Rescuers had just discovered her body and her mobile phone next to Timofey.
Mr. Haidarji's attention is now focused on Rigi.
“Sometimes she asks where her mother and Timosha are, and we tell her they are in heaven with Jesus,” he said, using Timofey's nickname. “Thank God she doesn't understand, because that would be traumatic for the child.”
The death brought back painful memories for Anna's family. In 1968, during the Soviet Union's crackdown on religious groups, her grandfather, a Baptist minister, was imprisoned for five years and then exiled to eastern Siberia. Her mother spent part of her childhood there.
On a recent afternoon, around a table strewn with pastries and sandwiches, the family reflected on three generations oppressed or killed by Moscow. Anna's father, Mykola Sidak, said the Kremlin was now trying to reassert control over Ukraine “so Russia can get everything from the Soviet Union again.”

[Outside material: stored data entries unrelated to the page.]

/-- PLA, PLP and RTS make their pulls first; RTI restores P after its first one. -/
theorem exec_pulls_first {i : Instr} {s : State} (h : pulledCount i.mnemonic ≠ 0)
    (hrti : i.mnemonic ≠ .rti) : ∃ rest : List Byte × State → Out State,
      exec i s = andThen (pullMany (pulledCount i.mnemonic) s) rest := by
  cases i
  case pla =>
    rw [exec_system rfl]
    simp only [systemOp, pullA, pull8_eq_pullMany, andThen_assoc]
    exact ⟨_, rfl⟩
  case plp =>
    rw [exec_system rfl]
    simp only [systemOp, pullStatus, pull8_eq_pullMany, andThen_assoc]
    exact ⟨_, rfl⟩
  case rts =>
    rw [exec_system rfl]
    simp only [systemOp, returnFromSubroutine, pull16_eq_pullMany, andThen_assoc]
    exact ⟨_, rfl⟩
  case rti => exact absurd rfl hrti
  all_goals exact absurd rfl h

/-- A pull of RTI after its first, at an unmapped address: P is restored already (R221). -/
theorem trapReturn_later_fault {k : Nat} {v : Byte} {vs : List Byte} {s t u : State} (hk : k < 2)
    (hfirst : memRead (stackAddr s (s.sp + 1)) s = .next (v, t))
    (h : transact ((pullReads s (s.sp + 2) 2).take k) t = .next (vs, u))
    (hnone : mountAt s (stackAddr s (s.sp + BitVec.ofNat 8 (k + 2))) = none) :
    trapReturn s = .fault (.busFault (stackAddr s (s.sp + BitVec.ofNat 8 (k + 2)))
      (((u.setSp (s.sp + BitVec.ofNat 8 (k + 2))).setP (restoredP v)).setStatus .faulted)) := by
  have d : Did _ [] s ((t.setSp (s.sp + 1)).setP (restoredP v)) :=
    (memRead_did hfirst).2.1.trans ((Did.setSp t _).trans (Did.setP _ _))
  have hnext : s.sp + 1 + 1 = s.sp + 2 := by bv_omega
  have hsp : s.sp + 1 + BitVec.ofNat 8 (k + 1) = s.sp + BitVec.ofNat 8 (k + 2) := by bv_omega
  have hlater := transact_setP (restoredP v) (transact_setSp (s.sp + 1) h)
  rw [← pullReads_congr d.env.params_eq, ← hnext] at hlater
  have hfault := pullMany_fault (s := (t.setSp (s.sp + 1)).setP (restoredP v)) hk hlater
    (by rw [State.setP_sp, State.setSp_sp, hsp, d.stackAddr_eq, d.mountAt_eq]; exact hnone)
  rw [State.setP_sp, State.setSp_sp, hsp, d.stackAddr_eq] at hfault
  simp only [trapReturn, pull8_eq hfirst, andThen_next, pull16_eq_pullMany, hfault, andThen_fault]
  rfl

/-- The first pull of RTI at an unmapped address. -/
theorem trapReturn_first_fault {s : State} (h : mountAt s (stackAddr s (s.sp + 1)) = none) :
    trapReturn s = .fault (.busFault (stackAddr s (s.sp + 1))
      ((s.setSp (s.sp + 1)).setStatus .faulted)) := by
  rw [trapReturn, pull8_unmapped h, andThen_fault]

theorem exec_rti {i : Instr} (h : i.mnemonic = .rti) (s : State) :
    exec i s = systemOp i.opcode trapReturn s :=
  exec_system (by rw [h]; rfl) s

/-- Settles O36: pushes and pulls come first in their instructions, and the first at an unmapped
address faults; RTI's P and BRK's vector are the two things that come between and after. -/
theorem faultingStackAccessKeepsEarlierOnes :
    Obligations.FaultingStackAccessKeepsEarlierOnes := by
  unfold Obligations.FaultingStackAccessKeepsEarlierOnes
  refine ⟨fun i s u k vs hk h hnone => ?pushes, fun i s u k vs hk h hnone => ?pulls,
    fun s u k vs hk h hnone => ?vector⟩
  case pushes =>
    obtain ⟨rest, hrun⟩ := exec_pushes_first (List.ne_nil_of_length_pos (Nat.zero_lt_of_lt hk))
    rw [hrun, pushAll_fault hk h hnone, andThen_fault]
    rfl
  case pulls =>
    have hp : u.p = s.p := (transact_did h).1.p_eq
    by_cases hrti : i.mnemonic = .rti
    · rw [hrti] at hk h ⊢
      rw [exec_rti hrti, systemOp]
      cases k with
      | zero =>
        obtain ⟨rfl, rfl⟩ := transact_nil_eq.mp h
        rw [trapReturn_first_fault hnone, andThen_fault]
        rfl
      | succ k =>
        obtain ⟨v, ws, t, hfirst, hlater, rfl⟩ := transact_rd_eq.mp h
        have hnext : s.sp + 1 + 1 = s.sp + 2 := by bv_omega
        rw [hnext] at hlater
        rw [trapReturn_later_fault (Nat.lt_of_succ_lt_succ hk) hfirst hlater hnone, andThen_fault]
        rfl
    · obtain ⟨rest, hrun⟩ := exec_pulls_first (Nat.ne_zero_of_lt hk) hrti
      rw [hrun, pullMany_fault hk h hnone, andThen_fault]
      split
      · contradiction
      · rw [← hp]
        rfl
  case vector =>
    have hp : u.p = s.p := (transact_did h).1.p_eq
    have hentry := trapEntry_vector_fault (ret := s.pc + 1) (p := pushedBySoftware s.p)
      (vec := brkVector) hk h hnone
    rw [exec_system rfl, systemOp, softwareInterrupt, hentry, andThen_fault, ← hp]
    rfl

end Sys2Proof.Machine
end

section
/-! PROOFS. A step runs the instruction that its fetch reads (R100, R103, R104, R239): O5. -/

namespace Sys2Proof.Machine

/-! ### Reads in order -/

/-- A read that answers the first of a list of bytes, and transactions that answer the others. -/
theorem transact_rd_cons {addr : Word} {ops : List BusOp} {v : Byte} {vs : List Byte}
    {s u : State} :
    transact (.rd addr :: ops) s = .next (v :: vs, u) ↔
      ∃ t, memRead addr s = .next (v, t) ∧ transact ops t = .next (vs, u) := by
  rw [transact_rd_eq]
  constructor
  · rintro ⟨_, _, t, hread, hrest, ⟨⟩⟩
    exact ⟨t, hread, hrest⟩
  · rintro ⟨t, hread, hrest⟩
    exact ⟨v, vs, t, hread, hrest, rfl⟩

theorem transact_setPc {ops : List BusOp} {vs : List Byte} {s t : State} (pc : Word)
    (h : transact ops s = .next (vs, t)) : transact ops (s.setPc pc) = .next (vs, t.setPc pc) := by
  have := transact_withRegsOf (s.setPc pc) h
  rw [← congrArg (State.setPc · pc) (transact_did h).1.withRegsOf]
  exact this

/-- The first `n` addresses from one on, wrapping (R25): those `fetchReads` lists for a whole
instruction. -/
def addressesFrom (pc : Word) (n : Nat) : List Word :=
  (List.range n).map fun k => pc + BitVec.ofNat 16 k

theorem addressesFrom_succ (pc : Word) (n : Nat) :
    addressesFrom pc (n + 1) = pc :: addressesFrom (pc + 1) n := by
  unfold addressesFrom
  rw [List.range_succ_eq_map, List.map_cons, List.map_map, BitVec.add_zero]
  congr 2
  funext k
  show pc + BitVec.ofNat 16 (k + 1) = pc + 1 + BitVec.ofNat 16 k
  bv_omega

theorem addressesFrom_length (pc : Word) (n : Nat) : (addressesFrom pc n).length = n := by
  rw [addressesFrom, List.length_map, List.length_range]

theorem fetchReads_unread {i : Instr} (h : unreadImmediates.contains i.opcode = true) (pc : Word) :
    fetchReads i pc = [pc] := if_pos h

theorem fetchReads_read {i : Instr} (h : unreadImmediates.contains i.opcode = false) (pc : Word) :
    fetchReads i pc = addressesFrom pc i.length := if_neg (Bool.eq_false_iff.mp h)

/-- The reads of a fetch are the first ones of all the instruction's addresses (R104, R239). -/
theorem fetchReads_eq_take (i : Instr) (pc : Word) :
    fetchReads i pc = (addressesFrom pc i.length).take (fetchReads i pc).length := by
  cases hread : unreadImmediates.contains i.opcode with
  | true => rw [fetchReads_unread hread, Instr.length, Nat.add_comm, addressesFrom_succ]; rfl
  | false => rw [fetchReads_read hread, List.take_length]

/-! ### The operand bytes, by how many the opcode's entry has -/

section
variable {op : Byte} {s : State} (hexec : refusedOpcode s.params op = false)
include hexec

theorem fetchOperand_of_no_byte (hbytes : (instrOf op 0 0).operand.bytes.length = 0) :
    fetchOperand op s = .next (instrOf op 0 0, s) := by
  unfold fetchOperand
  rw [hexec, if_neg Bool.false_ne_true]
  cases hop : (instrOf op 0 0).operand with
  | implied => rfl
  | accumulator => rfl
  | immediate b => rw [hop] at hbytes; cases hbytes
  | addressed m => rw [hop] at hbytes; cases m <;> cases hbytes

/-- One operand byte: whether PC passes it before its read (R104) or after (R105), it is read at the
address PC had. -/
theorem fetchOperand_of_one_byte (hread : unreadImmediates.contains op = false)
    (hbytes : (instrOf op 0 0).operand.bytes.length = 1) {b : Byte} {t : State}
    (hb : memRead s.pc s = .next (b, t)) :
    fetchOperand op s = .next (instrOf op b 0, t.setPc (s.pc + 1)) := by
  unfold fetchOperand
  rw [hexec, if_neg Bool.false_ne_true]
  cases hop : (instrOf op 0 0).operand with
  | implied => rw [hop] at hbytes; cases hbytes
  | accumulator => rw [hop] at hbytes; cases hbytes
  | immediate imm =>
    simp only [fetchImmediate, hread, Bool.false_eq_true, if_false, memRead_setPc _ hb,
      andThen_next]
  | addressed m =>
    have hone : m.bytes.length = 1 := by rw [hop] at hbytes; exact hbytes
    simp only [hone, if_true, fetchOneByte, hb, andThen_next, (memRead_did hb).1.pc_eq]

theorem fetchOperand_of_two_bytes (hbytes : (instrOf op 0 0).operand.bytes.length = 2)
    {lo hi : Byte} {t u : State} (hlo : memRead s.pc s = .next (lo, t))
    (hhi : memRead (s.pc + 1) t = .next (hi, u)) :
    fetchOperand op s = .next (instrOf op lo hi, u.setPc (s.pc + 2)) := by
  have hpc : t.pc = s.pc := (memRead_did hlo).1.pc_eq
  unfold fetchOperand
  rw [hexec, if_neg Bool.false_ne_true]
  cases hop : (instrOf op 0 0).operand with
  | implied => rw [hop] at hbytes; cases hbytes
  | accumulator => rw [hop] at hbytes; cases hbytes
  | immediate imm => rw [hop] at hbytes; cases hbytes
  | addressed m =>
    have htwo : m.bytes.length = 2 := by rw [hop] at hbytes; exact hbytes
    simp only [htwo, OfNat.ofNat_ne_one, if_false, fetchTwoBytes, hlo, andThen_next, hpc, hhi,
      (memRead_did hhi).1.pc_eq]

The family's story and grief resonated widely in Ukraine. More than 700 people attended his funeral on March 6, at the same church where they were married. According to his family, Ukrainian President Volodymyr Zelenskiy was also scheduled to attend, but had to cancel after a Russian missile landed several hundred meters from him during a visit to Odesa that day, killing five people. .
The sound of a missile explosion echoed throughout the funeral, startling the mourners.
Reflecting on his life at a separate memorial service, Haidarzi said: “Everything happened so quickly for us.”
“I couldn't believe I was married and had such a wonderful wife. Everyone asked me, 'Can you believe it?' I said no. 'At that time I couldn't believe we were having a child,' she said of Timofey. “And now I can't believe they're no longer with us.”
Daria Mitiuk Contributed to the report.